To deal with this, we added /home/deepcyan in $PATH of node deepcyan. This still didn't work. We now can identify this problem as being one where we want to run two different programs on two different nodes using the same mpiexec. We weren't even using ":" for our purpose.
In searching for a solution we came across NFS and how it can be used for this purpose. That's when it struck us. We had to run the same program on different nodes parallelly right! Thanks to the links [1] and [2] we setup and configured an NFS server and a single client for the time being.

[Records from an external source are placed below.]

/-- R142: a step that produces no Measurement does the same whatever `now` is. -/
def Obligations.NowMattersOnlyToAMeasurement : Prop :=
  ∀ (s t : State) (i : Instr) (now : Timestamp), exec i s = .next t →
    (t.resValid = true → t.lastMeas = none) →
    exec i { s with inp := { s.inp with now := now } } = .next { t with inp := { t.inp with now := now } }

/-- R25: no event reads `tmo`: with another value in it every event does the same to the rest of the state. -/
def Obligations.TimeoutIsNotRead : Prop :=
  ∀ (s t : State) (i : Instr) (x : Option Ticks), exec i s = .next t →
    ∃ t' : State, exec i { s with tmo := x } = .next t' ∧ { t' with tmo := t.tmo } = t

/-- R5: "None of these parameters changes a rule of the untimed model": a machine of other widths does the same on every event. -/
def Obligations.WidthsChangeNoRule : Prop :=
  ∀ (s t : State) (i : Instr) (p : Params), exec i s = .next t →
    exec i { s with params := p } = .next { t with params := p }

/-! ## Checksum and decoding -/

/-- R120, R121, R125, R143: in a state that satisfies R32, the 32nd byte gives OK exactly when the 32 bytes taken are a valid frame
(the sum of bytes 0 to 29 mod 65536 is the big-endian field at 30 and 31), with the Measurement of those bytes; else CSUM_FAIL. -/
def Obligations.CompletionChecksTheFrame : Prop :=
  ∀ (s : State) (bs : List Byte) (b : Byte), s.Inv → s.phase = .body → bs.length = 31 →
    (∀ i, i < 31 → Memory.slot s.buf i = some (bs.getD i 0#8)) →
    ∃ t : State, exec (.rx b) s = .next t ∧ s.SessionKept t ∧ s.OutsideKept t ∧
      ((frameValid (bs ++ [b]) ∧ t.Ended .ok (some (frameMeasurement (bs ++ [b]) s.inp.now))) ∨
       (¬frameValid (bs ++ [b]) ∧ t.Ended .csumFail none))

/-- R123: in a state that satisfies R32, the sum at the 32nd byte lies between 0x008F and 0x1C73, and a checksum field outside that
range gives CSUM_FAIL. -/
def Obligations.ChecksumRange : Prop :=
  ∀ s : State, s.Inv → s.phase = .body → s.cnt = 31#6 →
    0x008F ≤ s.acc.toNat ∧ s.acc.toNat ≤ 0x1C73 ∧
    ∀ hi lo : Byte, Memory.slot s.buf 30 = some hi → (be16 hi lo).toNat < 0x008F ∨ 0x1C73 < (be16 hi lo).toNat →
      ∃ t : State, exec (.rx lo) s = .next t ∧ t.Ended .csumFail none

/-- R125: a valid frame with one byte changed to another value is not valid, whichever byte it is. -/
def Obligations.OneChangedByteIsCaught : Prop :=
  ∀ (bs : List Byte) (i : Nat) (v : Byte), frameValid bs → i < 32 → v ≠ bs.getD i 0#8 → ¬frameValid (bs.set i v)

/-- R144: two attempts that agree on bytes 4 to 9 and on `now` and both end OK give the same Measurement, whatever their other
bytes are. -/
def Obligations.UndecodedBytesDoNotMatter : Prop :=
  ∀ (s s' t t' : State) (b b' : Byte), s.phase = .body → s'.phase = .body → s.cnt = 31#6 → s'.cnt = 31#6 →
    (∀ a, 4 ≤ a → a ≤ 9 → Memory.slot s.buf a = Memory.slot s'.buf a) → s.inp.now = s'.inp.now →
    exec (.rx b) s = .next t → exec (.rx b') s' = .next t' → t.resMeasValid = true → t'.resMeasValid = true →
    t.last = t'.last

/-- R141: the scaler's result is finite, and no finite binary64 number is nearer to `v / 10`. Values are counted in units of
2^-1074, of which every finite binary64 number is a whole multiple (IEEE 754, log 17). -/
def Obligations.ScalerGivesTheNearestFloat : Prop :=
  ∀ v : Half, f64Finite (f64Div10 v) ∧
    ∀ x : F64, f64Finite x →
      |10 * f64Value (f64Div10 v) - (v.toNat : Int) * f64UnitsPerOne| ≤ |10 * f64Value x - (v.toNat : Int) * f64UnitsPerOne|

/-- R141, the properties of the result: +0.0 for 0; the sign bit clear; a normal number for `v ≥ 1`; exact exactly when
`v mod 5 == 0`; the integer nearest to 10 times it is `v`; strictly increasing; and its maximum. The sign, the exponent and the
value of a pattern are read by the binary64 layout (R66, IEEE 754, log 17, PRESUMED). -/
def Obligations.ScalerProperties : Prop :=
  f64Div10 0#16 = 0#64 ∧ f64Div10 65535#16 = 0x40B9998000000000#64 ∧
  (∀ v : Half, (f64Div10 v).getLsbD 63 = false ∧ (v ≠ 0#16 → f64Exponent (f64Div10 v) ≠ 0) ∧
    (10 * f64Value (f64Div10 v) = (v.toNat : Int) * f64UnitsPerOne ↔ v.toNat % 5 = 0) ∧
    2 * |10 * f64Value (f64Div10 v) - (v.toNat : Int) * f64UnitsPerOne| < f64UnitsPerOne) ∧
  ∀ v w : Half, v.toNat < w.toNat → f64Value (f64Div10 v) < f64Value (f64Div10 w)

mpiexec: failed to obtain sock from manager

Hmm this is what we are currently facing, some NFS configuration problem most probably. Its like a video game. You need to fight a monster to go on the next level to fight a bigger one. Right now the game's saved at this level. I do hope we complete all levels someday.

2 comments:

Anonymous said...

Amiable dispatch and this enter helped me alot in my college assignement. Gratefulness you for your information.

Anonymous said...

Sorry for my bad english. Thank you so much for your good post. Your post helped me in my college assignment, If you can provide me more details please email me.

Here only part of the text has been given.